It is known that $\Bigl|{\sum_1^x \mu(n)/n}\Bigr|\leq 726/\log^2 x$ for $x>1$, reference here.
A) Is there a result on the l0wer bound $f$ of $\sum_1^x \mu(n)/n$ of the type ${\lim\sup}_{x \to \infty}\Bigl|{\sum_1^x \mu(n)/n}\Bigr|\geq O(f)$?
B) Could you please locate the error in the following:
a) $\zeta(s)=\sum_1^\infty 1/n^s$
-- this is true for $Re(s)>1$;
b) $\zeta(1)=\lim_{s \to 1^+}\zeta(s)=\lim_{s \to 1^+}\sum_1^\infty 1/n^s=\sum_1^\infty 1/n$
-- the limit does not exist, but this expression nonetheless describes the pole of zeta at $1$;
c) $\zeta(1)=\lim_{x \to \infty}\sum_1^x 1/n$
-- this seems to follow naturally from b);
d) $\sum_1^x 1/n = H(x)\sim \log x$
-- this is just the definition of a harmonic number $H(x)$ and its well known asymptotics;
e) $\zeta(1)\sim\log x$, or, more precisely, $\zeta(1)=\lim_{x\to\infty}\log x$
-- this simply follows from c) and d);
f) $\sum_1^\infty \mu(n)/n^s=1/\zeta(s)$
-- this is true at least for $Re(s)\geq 1$;
g) $\sum_1^\infty \mu(n)/n=1/\zeta(1)$
-- this doesn't seem problematic, since it follows from f);
h) $\lim_{x\to\infty}\sum_1^x \mu(n)/n=\lim_{x\to\infty}\frac{1}{\sum_1^x 1/n}$
-- this follows from g) and c);
i) $\sum_1^x \mu(n)/n\sim 1/\log x$
-- this follows from h) and d).
There is an error in here in B), because the result i) is in a sharp contrast with the known better result $\Bigl|{\sum_1^x \mu(n)/n}\Bigr|\leq 726/\log^2 x$, $x>1$. Can someone point a finger at the exact location of the error?

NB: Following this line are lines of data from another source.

-- ==== Sys2Proof/Machine/Jtag.lean ====
section
/-! DEFINITION. The test access port and the loopbacks (chapter 23, R602 to R606). Each test instruction is one scan: the
instruction is loaded, its data register is captured, shifted out and updated. -/
namespace Sys2Proof.Machine

def State.setBoard (s : State) (f : Board → Board) : State := { s with board := f s.board }

/-- An instruction loaded; only EXTEST drives pins (R603). -/
def State.loadIr (s : State) (code : Nat) : State := s.setBoard (fun b => { b with ir := code, driven := 0 })

/-- A scan through the one-bit bypass register: what goes in comes out one bit later. -/
def State.bypassScan (s : State) (code shift : Nat) : State := (s.loadIr code).emit (.tdo (2 * shift))

/-- VR_ALERT_N is driven low: the regulators' alert, or rails off at full input (R490, R595). -/
def State.vrAlertLow (s : State) : Bool := s.pwr.vra || (s.board.input && !s.board.rails)

/-- Cell i of the boundary register as a capture finds it (Table 23-9). -/
def State.cell (s : State) (i : Nat) : Bool :=
  if i < 36 then (if i % 2 = 0 then !(s.link (i / 2)).cable else !(s.link (i / 2)).active)
  else if i = 36 then !s.host.perst
  else if i = 37 then !s.board.sysReset
  else if i = 50 then !s.vrAlertLow
  else if i = 51 then s.vrAlertLow
  else Config.pinLevel i

/-- The 52 cells as a number. -/
def State.cells (s : State) : Nat := (List.range 52).foldl (fun n i => n + boolNat (s.cell i) * 2 ^ i) 0

/-- EXTEST (R602, R603): before the load it captures the pins and drives what is shifted in; after it, BYPASS. -/
def execExtest (shift : Nat) (s : State) : Res :=
  if !s.board.rails then .next s
  else if s.trl.loaded then .next (s.bypassScan 0x00 shift)
  else
    let v := shift % 2 ^ 52
    .next ((s.setBoard (fun b => { b with ir := 0x00, boundary := v, driven := v })).emit (.tdo s.cells))

/-- SAMPLE/PRELOAD (R603): captures the pins and preloads the cells; drives nothing. -/
def execSamplePreload (shift : Nat) (s : State) : Res :=
  if !s.board.rails then .next s
  else .next (((s.loadIr 0x01).setBoard (fun b => { b with boundary := shift % 2 ^ 52 })).emit (.tdo s.cells))

/-- IDCODE (R602). -/
def execIdcode (s : State) : Res := if !s.board.rails then .next s else .next ((s.loadIr 0x02).emit (.tdo 0x14B3258B))

/-- BYPASS (R602). -/
def execBypass (shift : Nat) (s : State) : Res := if !s.board.rails then .next s else .next (s.bypassScan 0xFF shift)

/-- LBRES (Table 23-11). -/
def Board.lbres (b : Board) : Nat := b.lbState + 2 ^ 3 * b.lbErrors + 2 ^ 19 * b.lbBits

/-- LBRES (R604): the result register shifted out. -/
def execLbres (s : State) : Res := if !s.board.rails then .next s else .next ((s.loadIr 0x11).emit (.tdo s.board.lbres))

/-- HBMSEL (R602): a stack 0 to 11 is selected and its controller held idle; after the load, BYPASS. -/
def execHbmsel (shift : Nat) (s : State) : Res :=
  if !s.board.rails then .next s
  else if s.trl.loaded then .next (s.bypassScan 0x20 shift)
  else
    let old := match s.board.hbmsel with
      | some k => k
      | none => 0
    .next (((s.loadIr 0x20).setBoard (fun b => { b with hbmsel := if shift % 16 < 12 then some (shift % 16) else none })).emit (.tdo old))

/-- A scan of the selected stack's IEEE 1500 register; BYPASS after the load and with no stack selected. -/
def State.hbmScan (s : State) (code : Nat) (isWir : Bool) (shift : Nat) : State :=
  match s.board.hbmsel with
  | none => s.bypassScan code shift
  | some k =>
    if s.trl.loaded then s.bypassScan code shift
    else ((s.loadIr code).setBoard (fun b =>
        if isWir then { b with wir := Tab.set 0 b.wir k shift } else { b with wdr := Tab.set 0 b.wdr k shift })).emit
      (.tdo (Config.hbmShift k isWir (Tab.get 0 (if isWir then s.board.wir else s.board.wdr) k)))

/-- HBMWIR (R602). -/
def execHbmwir (shift : Nat) (s : State) : Res := if !s.board.rails then .next s else .next (s.hbmScan 0x21 true shift)

/-- HBMWDR (R602). -/
def execHbmwdr (shift : Nat) (s : State) : Res := if !s.board.rails then .next s else .next (s.hbmScan 0x22 false shift)

/-- TEST_LOGIC_RESET (R602): the instruction is IDCODE; no pin is driven and no stack selected. -/
def execTestLogicReset (s : State) : Res :=
  if !s.board.rails then .next s else .next ((s.loadIr 0x02).setBoard (fun b => { b with hbmsel := none }))

/-! Loopbacks (R604 to R606). -/

/-- Units and depths of an interface (Tables 23-10 and 23-12). -/
def loopUnits (iface : Nat) : Nat := match iface with
  | 0 => 18 | 1 => 1 | 2 => 3 | 3 => 12 | 4 => 64 | _ => 0
def loopDepths (iface : Nat) : Nat := if iface < 2 then 4 else 3

/-- The precondition of Table 23-12: 0 when it holds, else the STATE of the refusal. -/
def State.loopRefusal (s : State) (iface unit depth dur : Nat) : Nat :=
  if loopUnits iface ≤ unit ∨ loopDepths iface ≤ depth ∨ dur = 0 then 4
  else match iface with
    | 0 =>
      let l := s.link unit
      if !(l.disable || l.st == .failed) then 4 else if depth = 2 ∧ !l.active then 5 else 0
    | 1 => if s.host.perst then 0 else 4
    | _ => if 4 ≤ s.trl.phase ∧ ¬s.trl.loaded then 0 else 4

/-- A local address lies in the stack, or the cellar channel, of a loopback. -/
def loopHolds (iface unit a : Nat) : Bool :=
  if iface = 3 then decide (a < 0x9000000000) && a / 0x4800000000 * 6 + Config.stackOf a % 6 == unit
  else iface == 4 && decide (0x10000000000 ≤ a ∧ a < 0x30000000000) && Config.channelOf a % 64 == unit

/-- The array of a stack or a channel overwritten with the pattern (Table 23-12 depth 2): its bytes are open values. -/
def State.overwriteArray (s : State) (iface unit : Nat) : State :=
  let (w, s) := s.draw
  { s with mem := { s.mem with
      loc := (s.mem.loc.filter (fun c => loopHolds iface unit c.1)).foldl (fun (m : Memory) c => m.put c.1 (Config.loopByte w c.1)) s.mem.loc,
      bad := s.mem.bad.filter (fun u => !(loopHolds iface unit (64 * u))) } }

/-- LOOPBACK_GO (R604): LBCFG is shifted out and takes its fields, and with GO one loopback starts, unless one runs. -/
def execLoopbackGo (v : Word) (s : State) : Res :=
  if !s.board.rails then .next s
  else
    let n := v.toNat
    let iface := bits n 3 0
    let unit := bits n 11 4
    let depth := bits n 13 12
    let dur := bits n 35 16
    let s := ((s.emit (.tdo s.board.lbcfg)).loadIr 0x10).setBoard (fun b => { b with lbcfg := n % 2 ^ 36 })
    if !(bit n 36) ∨ s.board.lb.isSome then .next s
    else
      let r := s.loopRefusal iface unit depth dur
      if r ≠ 0 then .next (s.setBoard (fun b => { b with lbState := r }))
      else
        let s := s.setBoard (fun b => { b with lb := some ⟨iface, unit, depth, s.now, dur⟩, lbState := 1, lbErrors := 0, lbBits := 0 })
        .next (if iface = 0 then
            let l := s.link unit
            s.setLink unit { l with st := .loopback, prior := l.st, priorCause := l.cause }
          else if depth = 2 ∧ 3 ≤ iface then s.overwriteArray iface unit
          else s)

/-- LOOPBACK_END (R604, R605): the duration is over. `bits_` counts the bits compared in units of 1,024; `partner` says
that the far end ran the remote protocol loopback within 1 ms. -/
def execLoopbackEnd (errors bits_ : Nat) (partner : Bool) (s : State) : Res :=
  match s.board.lb with
  | none => .next s
  | some x =>
    if s.now < x.started + 1000 * x.dur then .next s
    else
      let e := min 65535 errors
      let s := s.setBoard (fun b => { b with lbErrors := e, lbBits := bits_ % 2 ^ 45 })
      .next (s.endLoopback (if x.iface = 0 ∧ x.depth = 3 ∧ ¬partner then 5 else if e = 0 ∧ bits_ % 2 ^ 45 ≠ 0 then 2 else 3))

end Sys2Proof.Machine
end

By definition of $\mu(n)$ : $$(\sum_{m=1}^\infty \mu(m)m^{-s})(\sum_{k=1}^\infty k^{-s}) = \sum_{m \ge 1, k \ge 1} (km)^{-s} \mu(m) = \sum_{n=1}^\infty n^{-s} \sum_{d | n} \mu(d) = 1$$
This is true as formal series, and as convergent series only for $Re(s) > 1$.
Now you can write that
$$(\sum_{m=1}^N \mu(m)m^{-s})(\sum_{k=1}^N k^{-s}) = \sum_{1 \le m \le N, 1 \le k \le N} (km)^{-s} \mu(m)$$ $$ = \sum_{n=1}^{N^2} n^{-s} \sum_{d | n, d \le N, n/d \le N} \mu(d) = 1 + \sum_{n = N+1}^{N^2}n^{-s}\sum_{d | n, d \le N,n/d \le N} \mu(d) \ne 1$$
Hence $\sum_{n = 1}^N n^{-s} \sim f(N)$ doesn't imply that $\sum_{n = 1}^N \mu(n) n^{-s} \sim \frac{1}{f(N)}$